Where a confidentiality agreement has been properly executed, an unauthorised disclosure of confidential information by the recipient would constitute a breach of contract. In many cases the document itself will set out a dispute resolution mechanism. In the absence of this type of clause, the usual breach of contract remedies are available to the discloser, which may include seeking an injunction to prevent any threatened disclosure.

As well as a claim in contract, it might also be possible for the discloser to claim against a bidder in equity for a breach of a duty of confidence. Successfully arguing this position would mean that the discloser would have access to a range of additional equitable remedies which would not be available for the common law breach of contract claim. Notably this would include an account of any profits that had been generated from the breach.

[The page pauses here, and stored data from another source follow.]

/-! ## completeWith: a success that writes OUT_LEN (R35) -/

@[simp] theorem completeWith_ctrl (len : Nat) (s : State) :
    (completeWith len s).ctrl =
      s.ctrl := rfl
@[simp] theorem completeWith_status (len : Nat) (s : State) :
    (completeWith len s).status =
      { s.status with errcode := .noError, err := decide (ErrCode.noError ≠ .noError), done := true, busy := false } := rfl
@[simp] theorem completeWith_errAddr (len : Nat) (s : State) :
    (completeWith len s).errAddr =
      s.errAddr := rfl
@[simp] theorem completeWith_ops (len : Nat) (s : State) : (completeWith len s).ops = s.ops := rfl
@[simp] theorem completeWith_outLen (len : Nat) (s : State) :
    (completeWith len s).outLen =
      BitVec.ofNat 32 len := rfl
@[simp] theorem completeWith_capBits (len : Nat) (s : State) :
    (completeWith len s).capBits =
      s.capBits := rfl
@[simp] theorem completeWith_engine (len : Nat) (s : State) :
    (completeWith len s).engine =
      Config.idleEngine s.free := rfl
@[simp] theorem completeWith_mem (len : Nat) (s : State) : (completeWith len s).mem = s.mem := rfl
@[simp] theorem completeWith_plat (len : Nat) (s : State) :
    (completeWith len s).plat =
      s.plat := rfl
@[simp] theorem completeWith_raced (len : Nat) (s : State) : (completeWith len s).raced = [] := rfl
@[simp] theorem completeWith_draws (len : Nat) (s : State) :
    (completeWith len s).draws =
      s.draws := rfl
@[simp] theorem completeWith_free (len : Nat) (s : State) :
    (completeWith len s).free =
      s.free + 1 := rfl
@[simp] theorem completeWith_program (len : Nat) (s : State) :
    (completeWith len s).program =
      s.program := rfl
@[simp] theorem completeWith_turns (len : Nat) (s : State) :
    (completeWith len s).turns =
      s.turns := rfl
@[simp] theorem completeWith_response (len : Nat) (s : State) :
    (completeWith len s).response =
      s.response := rfl

/-! ## raiseBusError: BUS_ERROR (R186) -/

@[simp] theorem raiseBusError_ctrl (addr : Nat) (s : State) :
    (raiseBusError addr s).ctrl =
      s.ctrl := rfl
@[simp] theorem raiseBusError_status (addr : Nat) (s : State) :
    (raiseBusError addr s).status =
      { s.status with errcode := .busError, err := decide (ErrCode.busError ≠ .noError), done := true, busy := false } := rfl
@[simp] theorem raiseBusError_errAddr (addr : Nat) (s : State) :
    (raiseBusError addr s).errAddr =
      BitVec.ofNat 32 addr := rfl
@[simp] theorem raiseBusError_ops (addr : Nat) (s : State) :
    (raiseBusError addr s).ops =
      s.ops := rfl
@[simp] theorem raiseBusError_outLen (addr : Nat) (s : State) :
    (raiseBusError addr s).outLen =
      s.outLen := rfl
@[simp] theorem raiseBusError_capBits (addr : Nat) (s : State) :
    (raiseBusError addr s).capBits =
      s.capBits := rfl
@[simp] theorem raiseBusError_engine (addr : Nat) (s : State) :
    (raiseBusError addr s).engine =
      Config.idleEngine s.free := rfl
@[simp] theorem raiseBusError_mem (addr : Nat) (s : State) :
    (raiseBusError addr s).mem =
      s.mem := rfl
@[simp] theorem raiseBusError_plat (addr : Nat) (s : State) :
    (raiseBusError addr s).plat =
      s.plat := rfl
@[simp] theorem raiseBusError_raced (addr : Nat) (s : State) :
    (raiseBusError addr s).raced =
      [] := rfl
@[simp] theorem raiseBusError_draws (addr : Nat) (s : State) :
    (raiseBusError addr s).draws =
      s.draws := rfl
@[simp] theorem raiseBusError_free (addr : Nat) (s : State) :
    (raiseBusError addr s).free =
      s.free + 1 := rfl
@[simp] theorem raiseBusError_program (addr : Nat) (s : State) :
    (raiseBusError addr s).program =
      s.program := rfl
@[simp] theorem raiseBusError_turns (addr : Nat) (s : State) :
    (raiseBusError addr s).turns =
      s.turns := rfl
@[simp] theorem raiseBusError_response (addr : Nat) (s : State) :
    (raiseBusError addr s).response =
      s.response := rfl

/-! ## setOverrun: a write that BUSY makes ignored (R28) -/

@[simp] theorem setOverrun_ctrl (s : State) : (setOverrun s).ctrl = s.ctrl := rfl
@[simp] theorem setOverrun_status (s : State) :
    (setOverrun s).status =
      { s.status with overrun := true } := rfl
@[simp] theorem setOverrun_errAddr (s : State) : (setOverrun s).errAddr = s.errAddr := rfl
@[simp] theorem setOverrun_ops (s : State) : (setOverrun s).ops = s.ops := rfl
@[simp] theorem setOverrun_outLen (s : State) : (setOverrun s).outLen = s.outLen := rfl
@[simp] theorem setOverrun_capBits (s : State) : (setOverrun s).capBits = s.capBits := rfl
@[simp] theorem setOverrun_engine (s : State) : (setOverrun s).engine = s.engine := rfl
@[simp] theorem setOverrun_mem (s : State) : (setOverrun s).mem = s.mem := rfl
@[simp] theorem setOverrun_plat (s : State) : (setOverrun s).plat = s.plat := rfl
@[simp] theorem setOverrun_raced (s : State) : (setOverrun s).raced = s.raced := rfl
@[simp] theorem setOverrun_draws (s : State) : (setOverrun s).draws = s.draws := rfl
@[simp] theorem setOverrun_free (s : State) : (setOverrun s).free = s.free := rfl
@[simp] theorem setOverrun_program (s : State) : (setOverrun s).program = s.program := rfl
@[simp] theorem setOverrun_turns (s : State) : (setOverrun s).turns = s.turns := rfl
@[simp] theorem setOverrun_response (s : State) : (setOverrun s).response = s.response := rfl

/-! ## writeCapBits: CAP_BITS (R150) -/

@[simp] theorem writeCapBits_ctrl (s : State) : (writeCapBits s).ctrl = s.ctrl := rfl
@[simp] theorem writeCapBits_status (s : State) : (writeCapBits s).status = s.status := rfl
@[simp] theorem writeCapBits_errAddr (s : State) : (writeCapBits s).errAddr = s.errAddr := rfl
@[simp] theorem writeCapBits_ops (s : State) : (writeCapBits s).ops = s.ops := rfl
@[simp] theorem writeCapBits_outLen (s : State) : (writeCapBits s).outLen = s.outLen := rfl
@[simp] theorem writeCapBits_capBits (s : State) :
    (writeCapBits s).capBits =
      sat32 s.ops.capacity := rfl
@[simp] theorem writeCapBits_engine (s : State) : (writeCapBits s).engine = s.engine := rfl
@[simp] theorem writeCapBits_mem (s : State) : (writeCapBits s).mem = s.mem := rfl
@[simp] theorem writeCapBits_plat (s : State) : (writeCapBits s).plat = s.plat := rfl
@[simp] theorem writeCapBits_raced (s : State) : (writeCapBits s).raced = s.raced := rfl
@[simp] theorem writeCapBits_draws (s : State) : (writeCapBits s).draws = s.draws := rfl
@[simp] theorem writeCapBits_free (s : State) : (writeCapBits s).free = s.free := rfl
@[simp] theorem writeCapBits_program (s : State) : (writeCapBits s).program = s.program := rfl
@[simp] theorem writeCapBits_turns (s : State) : (writeCapBits s).turns = s.turns := rfl
@[simp] theorem writeCapBits_response (s : State) : (writeCapBits s).response = s.response := rfl

/-! ## writeFits: FITS (R150) -/

@[simp] theorem writeFits_ctrl (s : State) : (writeFits s).ctrl = s.ctrl := rfl
@[simp] theorem writeFits_status (s : State) :
    (writeFits s).status =
      { s.status with fits := frameFits s.ops.inLen.toNat s.ops.capacity } := rfl
@[simp] theorem writeFits_errAddr (s : State) : (writeFits s).errAddr = s.errAddr := rfl
@[simp] theorem writeFits_ops (s : State) : (writeFits s).ops = s.ops := rfl
@[simp] theorem writeFits_outLen (s : State) : (writeFits s).outLen = s.outLen := rfl
@[simp] theorem writeFits_capBits (s : State) : (writeFits s).capBits = s.capBits := rfl
@[simp] theorem writeFits_engine (s : State) : (writeFits s).engine = s.engine := rfl
@[simp] theorem writeFits_mem (s : State) : (writeFits s).mem = s.mem := rfl
@[simp] theorem writeFits_plat (s : State) : (writeFits s).plat = s.plat := rfl
@[simp] theorem writeFits_raced (s : State) : (writeFits s).raced = s.raced := rfl
@[simp] theorem writeFits_draws (s : State) : (writeFits s).draws = s.draws := rfl
@[simp] theorem writeFits_free (s : State) : (writeFits s).free = s.free := rfl
@[simp] theorem writeFits_program (s : State) : (writeFits s).program = s.program := rfl
@[simp] theorem writeFits_turns (s : State) : (writeFits s).turns = s.turns := rfl
@[simp] theorem writeFits_response (s : State) : (writeFits s).response = s.response := rfl

/-! ## enterPhase: a change of phase (R36) -/

@[simp] theorem enterPhase_ctrl (ph : Phase) (s : State) : (enterPhase ph s).ctrl = s.ctrl := rfl
@[simp] theorem enterPhase_status (ph : Phase) (s : State) :
    (enterPhase ph s).status =
      s.status := rfl
@[simp] theorem enterPhase_errAddr (ph : Phase) (s : State) :
    (enterPhase ph s).errAddr =
      s.errAddr := rfl
@[simp] theorem enterPhase_ops (ph : Phase) (s : State) : (enterPhase ph s).ops = s.ops := rfl
@[simp] theorem enterPhase_outLen (ph : Phase) (s : State) :
    (enterPhase ph s).outLen =
      s.outLen := rfl
@[simp] theorem enterPhase_capBits (ph : Phase) (s : State) :
    (enterPhase ph s).capBits =
      s.capBits := rfl
@[simp] theorem enterPhase_engine (ph : Phase) (s : State) :
    (enterPhase ph s).engine =
      { s.engine with phase := ph, i := 0 } := rfl
@[simp] theorem enterPhase_mem (ph : Phase) (s : State) : (enterPhase ph s).mem = s.mem := rfl
@[simp] theorem enterPhase_plat (ph : Phase) (s : State) : (enterPhase ph s).plat = s.plat := rfl
@[simp] theorem enterPhase_raced (ph : Phase) (s : State) : (enterPhase ph s).raced = s.raced := rfl
@[simp] theorem enterPhase_draws (ph : Phase) (s : State) : (enterPhase ph s).draws = s.draws := rfl
@[simp] theorem enterPhase_free (ph : Phase) (s : State) : (enterPhase ph s).free = s.free := rfl
@[simp] theorem enterPhase_program (ph : Phase) (s : State) :
    (enterPhase ph s).program =
      s.program := rfl
@[simp] theorem enterPhase_turns (ph : Phase) (s : State) : (enterPhase ph s).turns = s.turns := rfl
@[simp] theorem enterPhase_response (ph : Phase) (s : State) :
    (enterPhase ph s).response =
      s.response := rfl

It is clear from recent case law that this claim is not available in situations where there is a written confidentiality agreement, especially where that document includes an 'entire agreement' clause. It is important to keep this in mind when negotiating a confidentiality agreement – for the discloser to negotiate out of the document and the bidder to negotiate its inclusion.

What happens when a bidder's representative does not comply?

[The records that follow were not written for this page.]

theorem runsTo_of_next {port : CryptoPort} {s t : State} {o : Outcome} (hb : s.status.busy = true)
    (h : engineStep port false s = .next t) (ht : runsTo port t o) : runsTo port s o := by
  obtain ⟨n, hn⟩ := ht
  refine ⟨n + 1, fun m hm => ?_⟩
  obtain ⟨m, rfl⟩ : ∃ k, m = k + 1 := ⟨m - 1, by omega⟩
  rw [runEngine_succ_next m hb h, hn m (by omega)]

theorem runsTo_of_last {port : CryptoPort} {s : State} {o : Outcome} (hb : s.status.busy = true)
    (h : engineStep port false s = o) (ho : ∀ t, o = .next t → t.status.busy = false) :
    runsTo port s o := by
  refine ⟨1, fun m hm => ?_⟩
  obtain ⟨m, rfl⟩ : ∃ k, m = k + 1 := ⟨m - 1, by omega⟩
  rw [runEngine_succ_last m hb (by rwa [h]), h]

/-- States that plan the same step run to the same outcome. -/
theorem runsTo_of_planStep_eq {port : CryptoPort} {s t : State} {o : Outcome}
    (hs : s.status.busy = true) (ht : t.status.busy = true) (h : planStep s = planStep t)
    (hr : runsTo port t o) : runsTo port s o := by
  obtain ⟨n, hn⟩ := hr
  refine ⟨n + 1, fun m hm => ?_⟩
  obtain ⟨m, rfl⟩ : ∃ k, m = k + 1 := ⟨m - 1, by omega⟩
  have same : engineStep port false s = engineStep port false t := by
    rw [engineStep_busy hs, engineStep_busy ht, h]
  rw [← hn (m + 1) (by omega), runEngine, runEngine, if_pos hs, if_pos ht, same]

theorem halt_idle {h : Halt} {s t : State} (he : halt h s = .next t) : t.status.busy = false := by
  obtain ⟨a, -, rfl⟩ := halt_next he
  rfl

/-- A halted access leaves nothing of the engine it stopped. -/
theorem halt_engine (h : Halt) (s : State) (e : Engine) : halt h { s with engine := e } = halt h s := by
  cases h <;> rfl

/-! ## One access of a run -/

theorem engineRead_unraced {s : State} {a : Nat} (hr : s.raced = []) :
    engineRead false s a = (readByte s a).map fun b => (b, s) := by
  unfold engineRead readByte
  cases accessHalt s.plat a .read <;> simp [hr, Except.map]

theorem engineWrite_unraced {s : State} {a : Nat} {v : Byte} (hr : s.raced = []) :
    engineWrite s a v = writeByte s a v := by
  unfold engineWrite writeByte
  cases accessHalt s.plat a .write <;> simp [hr]

/-- A planned read, where nobody races: a halted access is the outcome, and the run goes on after the other. -/
theorem runsTo_read {port : CryptoPort} {s u : State} {a : Nat} {o : Outcome}
    (hb : s.status.busy = true) (hr : u.raced = []) (hp : planStep s = (u, .read a))
    (halted : ∀ h, accessHalt u.plat a .read = some h → o = halt h u)
    (performed : accessHalt u.plat a .read = none →
      runsTo port { u with engine := afterRead u.ops (Memory.read u.mem a) u.engine } o) :
    runsTo port s o := by
  have hstep := engineStep_busy (port := port) (raced := false) hb
  simp only [hp, performAction, engineRead_unraced hr, readByte] at hstep
  cases ha : accessHalt u.plat a .read with
  | some h =>
    simp only [ha, Except.map] at hstep
    rw [halted h ha]
    exact runsTo_of_last hb hstep fun _ => halt_idle
  | none =>
    simp only [ha, Except.map] at hstep
    exact runsTo_of_next hb hstep (performed ha)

It is standard for a confidentiality agreement to extend to a bidder and its directors, officers, employees, agents and advisors (Representatives) who need to access various types of information in the process of negotiating a potential M&A transaction. A discloser should ensure that the bidder is responsible under the terms of the confidentiality agreement for any breach by those Representatives. In that way, the same remedies will be available to a discloser who suffers damage as a result of a Representative not complying with the confidentiality agreement.

A bidder should seek to protect itself by:

  • limiting the wording so that it provides 'reasonable endeavours' to ensure that its Representatives do not breach the confidentiality agreement, and
  • limiting the application of some of the clauses of the confidentiality agreement from applying to its Representatives (such as standstill provisions or non-solicit provisions) or wholly in circumstances where the Representative is also a party to the transaction.

While remedies are available to a discloser where a bidder or its Representative has breached the terms of the confidentiality agreement, a discloser would need to weigh the financial pros and cons before taking action given the high burden of proof to demonstrate that the relevant damage was caused by the breach.

Final thoughts

Negotiations of confidentiality agreements can really set the tone of the forthcoming M&A transaction. It is important for parties to take a few extra moments to consider confidentiality agreements for the reasons set out in this article, including to get bidders through the door.

The content of this article is intended to provide a general guide to the subject matter. Specialist advice should be sought about your specific circumstances.